A warning about the future of Iron Ore mining in Australia from FMG CEO - and why green steel production needs a super kick along

Australia risks losing its iron ore dominance, Fortescue CEO says​

By Melanie Burton
October 29, 20245:28 PM GMT+11Updated 12 days ago


  • Summary
  • Companies
  • Australia faces competition from Guinea mine, green iron projects
  • Tough lesson in Australia's nickel industry collapse
  • Fortescue presses for more government, industry collaboration
Oct 29 (Reuters) - Australia risks losing its dominant position in the global iron ore market if it does not move swiftly to produce green iron, and would do well to learn lessons from the near wipe-out of its nickel industry, Fortescue CEO Dino Otranto said on Tuesday.

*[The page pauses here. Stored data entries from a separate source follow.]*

-- ==== Sys2Proof/Machine/Lock.lean ====
section
/-!
DEFINITION. The commands of locks and atomics (file 11): the work entries, the LKU packets, the timers of both sides, and the
LKA registers that act.
-/

namespace Sys2Proof.Machine

/-! ### Work entries -/

/-- LOCK_ACQUIRE (R283, R284). -/
def execLockAcquire (ring : Nat) (e : Entry) (s : State) : Result :=
  ok s (s.m.runEntry ring e 0x40 (fun m seq w => m.startAcquire ring seq w e))

/-- LOCK_RELEASE (R285): sent to the home where the function holds the lock. -/
def execLockRelease (ring : Nat) (e : Entry) (s : State) : Result :=
  ok s (s.m.runEntry ring e 0x41 (fun m seq w =>
    match e.body with
    | .lock dst lock _ =>
      let q := quadOfSlot w.slot
      (match m.heldBy w.slot w.func (dst / 16) lock .held with
        | some h =>
          let (tag, m) := m.newTag q
          ((m.updHeld q h.tag (fun h => { h with st := .releasing, renew := none })).startReq
            (reqOf q tag ring seq w e 0x21 { lkuHdr lock tag with gen := h.gen })).resumeAcquires
        | none =>
          match m.heldBy w.slot w.func (dst / 16) lock .lost with
          | some h => ((m.dropHeld q h.tag).finishWork ring seq 0x01 1).resumeAcquires
          | none => m.finishWork ring seq 0x01 1)
    | _ => m.finishWork ring seq 0x0B 3))

/-- LOCK_FORCE (R156, R291): from a supervisor ring only. -/
def execLockForce (ring : Nat) (e : Entry) (s : State) : Result :=
  ok s (s.m.runEntry ring e 0x42 (fun m seq w =>
    match e.body with
    | .lock dst lock _ =>
      if !w.super_ then m.finishWork ring seq 0x0B 5
      else if !m.eidValid dst then m.finishWork ring seq 0x03 0
      else
        let q := quadOfSlot w.slot
        let (tag, m) := m.newTag q
        (m.startReq (reqOf q tag ring seq w e 0x22 (lkuHdr lock tag))).resumeAcquires
    | _ => m.finishWork ring seq 0x0B 3))

/-- ATOMIC (R295). SIZE has been checked with the entry. -/
def execAtomic (ring : Nat) (e : Entry) (s : State) : Result :=
  ok s (s.m.runEntry ring e 0x13 (fun m seq w =>
    match e.body with
    | .atomic dst win off resultAddr op1 op2 =>
      let aop := e.arg % 256
      if 10 < aop then m.finishWork ring seq 0x0B 3
      else if !m.eidValid dst then m.finishWork ring seq 0x03 0
      else
        let q := quadOfSlot w.slot
        let (tag, m) := m.newTag q
        let h : LkuHdr := { lkuHdr 0 tag with code := aop, b25 := e.arg / 256 % 256, queued := win, offset := off, op1 := op1, op2 := op2 }
        m.startReq { reqOf q tag ring seq w e 0x28 h with resultAddr := resultAddr }
    | _ => m.finishWork ring seq 0x0B 3))

/-! ### Packets at the home (R284 to R291) -/

/-- An LKU packet for this module reaches the LKU: one of a kind that Table 11-1 does not name, or with a non-zero zero
field, is dropped. -/
def Mach.lkuPkt (m : Mach) (k : Packet) (kinds : List Nat) (act : Mach → LkuHdr → Mach) : Mach :=
  if !kinds.contains k.hdr.kind then m
  else match k.body, m.delivered k with
    | .lku h, some m =>
      if k.hdr.kind = 0x27 || 0x2B ≤ k.hdr.kind || !h.zero k.hdr.kind || !k.hdr.zero then
        m.bump Reg.LKA.PROTO_DROP 1 (if k.hdr.kind < 0x27 && k.hdr.kind != 0x25 then lockQuad h.lockId else quadOfSlot (k.hdr.dst % 16))
      else (act m h).resumeAcquires
    | _, _ => m.keepBack k

/-- LK_ACQ (R284, R288). The kinds 0x27 and 0x2B to 0x2F come here and are dropped (R287). -/
def execLkAcq (k : Packet) (s : State) : Result :=
  ok s (s.m.lkuPkt k [0x20, 0x27, 0x2B, 0x2C, 0x2D, 0x2E, 0x2F] (fun m h => m.homeAcquire h.lockId k.hdr.src h.tag))

/-- LK_REL (R285). -/
def execLkRel (k : Packet) (s : State) : Result :=
  ok s (s.m.lkuPkt k [0x21] (fun m h => m.homeRelease h.lockId k.hdr.src h.tag h.gen))

/-- LK_FORCE (R291). -/
def execLkForce (k : Packet) (s : State) : Result :=
  ok s (s.m.lkuPkt k [0x22] (fun m h => (m.homeForce h.lockId).homeAnswer h.lockId k.hdr.src h.tag 4))

/-- LK_RENEW (R290). -/
def execLkRenew (k : Packet) (s : State) : Result :=
  ok s (s.m.lkuPkt k [0x23] (fun m h => m.homeRenew h.lockId k.hdr.src h.tag h.gen))

/-- LK_WITHDRAW (R286). -/
def execLkWithdraw (k : Packet) (s : State) : Result :=
  ok s (s.m.lkuPkt k [0x24] (fun m h => m.homeWithdraw h.lockId k.hdr.src h.tag))

/-- LK_GRANT_ACK (R288, R290). -/
def execLkGrantAck (k : Packet) (s : State) : Result :=
  ok s (s.m.lkuPkt k [0x26] (fun m h =>
    let x := m.lock h.lockId
    match x.held with
    | some (e, _) =>
      if e = k.hdr.src && x.gen = h.gen then
        let due := m.leaseDue h.lockId
        m.updLock h.lockId (fun x => { x with resend := none, lease := some due })
      else m
    | none => m))

/-- LK_RSP (R284 to R288, R292), at the requester. -/
def execLkRsp (k : Packet) (s : State) : Result :=
  ok s (s.m.lkuPkt k [0x25] (fun m h =>
    let slot := k.hdr.dst % 16
    m.lkAnswered (quadOfSlot slot) slot h.code h.tag h.lockId h.gen (bit h.b25 0) (some k.hdr.src)))

/-! ### Atomics (R295 to R297) -/

/-- The window that an AT_REQ names passes R214 for it (R296). -/
def Mach.atomWindow (m : Mach) (k : Packet) (h : LkuHdr) (size : Nat) : Option Window :=
  (Tbl.find m.cxn.windows (h.queued % 1048576)).bind (fun w =>
    if w.valid && w.slot == k.hdr.dst % 16 && (match w.peer with | some p => p == k.hdr.src | none => true) && w.atm &&
      h.offset + size ≤ w.len && h.offset % size == 0 then some w else none)

/-- The first refusal for a full result table in each second raises FS86 and records event 0x7066 (R297). -/
def Mach.tableFull (m : Mach) (q : Nat) : Mach :=
  let sec := m.hgt q / Config.hgtSec + 1
  if Tbl.get m.lka.fullSec q 0 = sec then m
  else { m with lka := { m.lka with fullSec := Tbl.set m.lka.fullSec q sec } }.raise 86 .none 2 q |>.record 0x7066 q [q]

/-- A new AT_REQ is validated, and its address translated with access kind 7 (R296). -/
def Mach.startAtom (m : Mach) (k : Packet) (h : LkuHdr) : Mach :=
  let slot := k.hdr.dst % 16
  let q := quadOfSlot slot
  let size := 2 ^ (h.b25 % 16)
  let x : AtEntry := { src := k.hdr.src, tag := h.tag, slot := slot, aop := h.code, size := size, pd := 0, func := 0, va := 0
                       op1 := h.op1, op2 := h.op2, st := .translating }
  match m.atomWindow k h size with
  | none => { m with lka := { m.lka with atoms := m.lka.atoms ++ [x] } }.atomDone x 0x0D 0 0
  | some w =>
    let f := m.func w.slot w.func
    if f.barred then m
    else if !m.awake w.slot w.func then (if f.d3 then m.pme w.slot w.func else m)
    else
      let x := { x with pd := w.pd, func := w.func, va := w.base + h.offset }
      let m := { m with lka := { m.lka with atoms := m.lka.atoms ++ [x] } }
      match m.hostAccess
          { slot := slot, func := w.func, pd := w.pd, va := x.va, len := size, kind := 7, data := none
            purpose := .atomicAddr slot k.hdr.src h.tag } with
      | (m, .issued) => m.pumpAtoms q
      | (m, .waiting) => m
      | (m, .fault f) => m.atomFault slot k.hdr.src h.tag f

/-- AT_REQ (R296, R297): a copy of one that is done is answered from the result table, a copy of one in progress is dropped,
and a full table answers TIMEOUT. -/
def execAtReq (k : Packet) (s : State) : Result :=
  ok s (s.m.lkuPkt k [0x28] (fun m h =>
    let slot := k.hdr.dst % 16
    let q := quadOfSlot slot
    if !m.slotPresent slot then m.atRsp slot k.hdr.src h.tag 0x03 0 0
    else match m.atom slot k.hdr.src h.tag with
      | some x =>
        if x.st = .done then
          (m.bump Reg.LKA.AT_DUP 1 q).atRsp slot x.src x.tag x.status x.detail x.value
        else m
      | none =>
        if 65536 ≤ (m.lka.atoms.filter (fun x => quadOfSlot x.slot == q)).length then
          (m.tableFull q).atRsp slot k.hdr.src h.tag 0x07 0 0
        else m.startAtom k h))

/-- AT_RSP (R296, R297): TIMEOUT is retried as BUSY is; any other STATUS is acknowledged, and ends the work, for OK with the
fetched value in DATA and, where RESULT_ADDR asks for it, in host memory (access kind 4). -/
def execAtRsp (k : Packet) (s : State) : Result :=
  ok s (s.m.lkuPkt k [0x29] (fun m h =>
    let slot := k.hdr.dst % 16
    let q := quadOfSlot slot
    if h.code = 7 then
      let now := m.clk
      let due := now + m.rnrDelay'
      m.updReq q h.tag (fun x => if x.kind = 0x28 then
        { x with due := none, busy := some due, busySince := x.busySince.or (some now) } else x)
    else
      let m := (m.lkuSend q slot k.hdr.src 0x2A (lkuHdr 0 h.tag)).1
      match m.lkReq q h.tag with
      | none => m
      | some x =>
        if x.kind != 0x28 then m
        else if h.code != 0 then m.endReq q h.tag h.code h.b25
        else
          let m := m.dropReq q h.tag
          match if x.resultAddr = 0 then none else m.wr x.ring with
          | none => m.atomicEnd x.ring x.seq h.op1 none
          | some w =>
            let size := 2 ^ (x.hdr.b25 % 16)
            match m.hostAccess
                { slot := w.slot, func := w.func, pd := w.pd, va := x.resultAddr, len := size, kind := 4
                  data := some (leBytes size h.op1), purpose := .atomicResult x.ring x.seq h.op1 } with
            | (m, .issued) => m.atomicEnd x.ring x.seq h.op1 none
            | (m, .waiting) => m
            | (m, .fault f) => m.atomicEnd x.ring x.seq h.op1 (some f)))

/-- AT_ACK (R297). -/
def execAtAck (k : Packet) (s : State) : Result :=
  ok s (s.m.lkuPkt k [0x2A] (fun m h =>
    { m with lka := { m.lka with atoms := m.lka.atoms.filter (fun x =>
        !(x.slot == k.hdr.dst % 16 && x.src == k.hdr.src && x.tag == h.tag && x.st == .done)) } }))

/-! ### Timers of the requester (R286, R288, R290) -/

/-- LOCK_TIMEOUT (R286). -/
def execLockTimeout (q : Quad) (tag : Nat) (s : State) : Result :=
  ok s (match (s.m.lkReq q tag).bind (fun (x : LkReq) => x.timeout) with
    | some due => ((s.m.elapseTo due).withdrawReq q tag 7).resumeAcquires
    | none => s.m)

/-- LKU_REQUEST_RESEND (R288). -/
def execLkuRequestResend (q : Quad) (tag : Nat) (s : State) : Result :=
  ok s (match s.m.lkReq q tag with
    | none => s.m
    | some x =>
      match x.due with
      | none => s.m
      | some due =>
        let m := s.m.elapseTo due
        if m.retryMax ≤ x.resends then (m.failReq x (if x.allDown then 0x03 else 0x09)).resumeAcquires
        else (m.updReq q tag (fun x => { x with resends := x.resends + 1 })).sendReq q tag)

/-- LOCK_PROBE (R288). -/
def execLockProbe (q : Quad) (tag : Nat) (s : State) : Result :=
  ok s (match s.m.lkReq q tag with
    | none => s.m
    | some x =>
      match x.probe with
      | none => s.m
      | some due =>
        let m := s.m.elapseTo due
        let next := m.clk + m.leaseMs * Config.msCycles
        let m := m.updReq q tag (fun x => { x with probe := some next })
        (m.lkuSend q x.slot x.dst 0x20 x.hdr (some x.queue) (some x.flow) x.minOnly).1)

/-- LOCK_BUSY_RETRY (R288, R297). -/
def execLockBusyRetry (q : Quad) (tag : Nat) (s : State) : Result :=
  ok s (match s.m.lkReq q tag with
    | none => s.m
    | some x =>
      match x.busy with
      | none => s.m
      | some due =>
        let m := s.m.elapseTo due
        if x.busySince.getD m.clk + m.rnrTimeout' ≤ m.clk then
          ((m.raise 86 .none (if x.kind = 0x28 then 2 else 1) q).failReq x 0x07).resumeAcquires
        else ((m.updReq q tag (fun x => { x with busy := none })).sendReq q tag).resumeAcquires)

/-- LEASE_RENEWAL (R290): every lock whose renewal is the next to fall due is renewed. -/
def execLeaseRenewal (s : State) : Result :=
  ok s (match s.m.lka.held.filterMap (fun h => h.renew) with
    | [] => s.m
    | d :: r =>
      let m := s.m.elapseTo (r.foldl min d)
      (m.lka.held.filter (fun h => match h.renew with | some t => decide (t ≤ m.clk) | none => false)).foldl (fun a h =>
        let next := a.clk + a.leaseMs * Config.msCycles / 4
        let a := a.updHeld h.q h.tag (fun h => { h with renew := some next })
        (a.lkuSend h.q h.slot (16 * h.da) 0x23 { lkuHdr h.lock h.tag with gen := h.gen }).1) m)

/-! ### Timers of the home (R288, R290, R297) -/

/-- GRANT_RESEND (R288). -/
def execGrantResend (lock : Nat) (s : State) : Result :=
  let x := s.m.lock lock
  ok s (match x.held, x.resend with
    | some (e, t), some due =>
      let m := s.m.elapseTo due
      let next := m.clk + m.rto
      (m.updLock lock (fun x => { x with resend := some next })).homeAnswer lock e t 2 x.carried
    | _, _ => s.m)

/-- LEASE_EXPIRY (R290): handed on as orphaned; FS87 and event 0x7061. -/
def execLeaseExpiry (lock : Nat) (s : State) : Result :=
  let x := s.m.lock lock
  let q := lockQuad lock
  ok s (match x.held, x.lease with
    | some (e, _), some due =>
      let m := (s.m.elapseHgt q (due - s.m.hgt q)).bump Reg.LKA.LEASE_EXPIRIES 1 q
      let m := (m.raise 87 .none lock q).record 0x7061 q [lock, e]
      (m.handOn lock true).resumeAcquires
    | _, _ => s.m)

/-- RESULT_TABLE_EXPIRY (R297). -/
def execResultTableExpiry (slot : Slot) (src tag : Nat) (s : State) : Result :=
  ok s (match s.m.atom slot src tag with
    | some x =>
      if x.st = .done then
        let m := s.m.elapseTo (x.doneAt + 4 * s.m.lifetime)
        { m with lka := { m.lka with atoms := m.lka.atoms.filter (fun x =>
            !(x.slot == slot.val && x.src == src && x.tag == tag)) } }
      else s.m
    | none => s.m)

/-! ### Registers (R300) -/

/-- LOCK_CMD_FORCE (R291). -/
def execLockCmdForce (r : Requester) (s : State) : Result :=
  ok s (s.m.action r Reg.LKA.FORCE 1 (fun m l => (m.homeForce l).resumeAcquires))

/-- LKA_CNT_CLR. -/
def execLkaCntClr (r : Requester) (s : State) : Result :=
  ok s (s.m.action r Reg.LKA.CNT_CLR 1 (fun m q =>
    m.clear [Reg.LKA.ACQUIRES, Reg.LKA.GRANTS, Reg.LKA.ORPHAN_GRANTS, Reg.LKA.LEASE_EXPIRIES, Reg.LKA.FORCES,
      Reg.LKA.WITHDRAWS, Reg.LKA.ATOMICS, Reg.LKA.AT_DUP, Reg.LKA.EVT_SKIPPED, Reg.LKA.PROTO_DROP] q))

end Sys2Proof.Machine
end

Australia is the world's biggest supplier of seaborne iron ore, accounting for around half of global supply. But the Pilbara grades dug up from the country's west are generally regarded as too low to be turned into steel without using coal.

That means as steel makers decarbonise, they are turning elsewhere for iron ore, which could hit Australia's top export earner, Otranto said at the IMARC conference in Sydney.

EU is the only one prepared to penalise for carbon emissions, Trump already said he would can net zero, and Dutton wants to follow.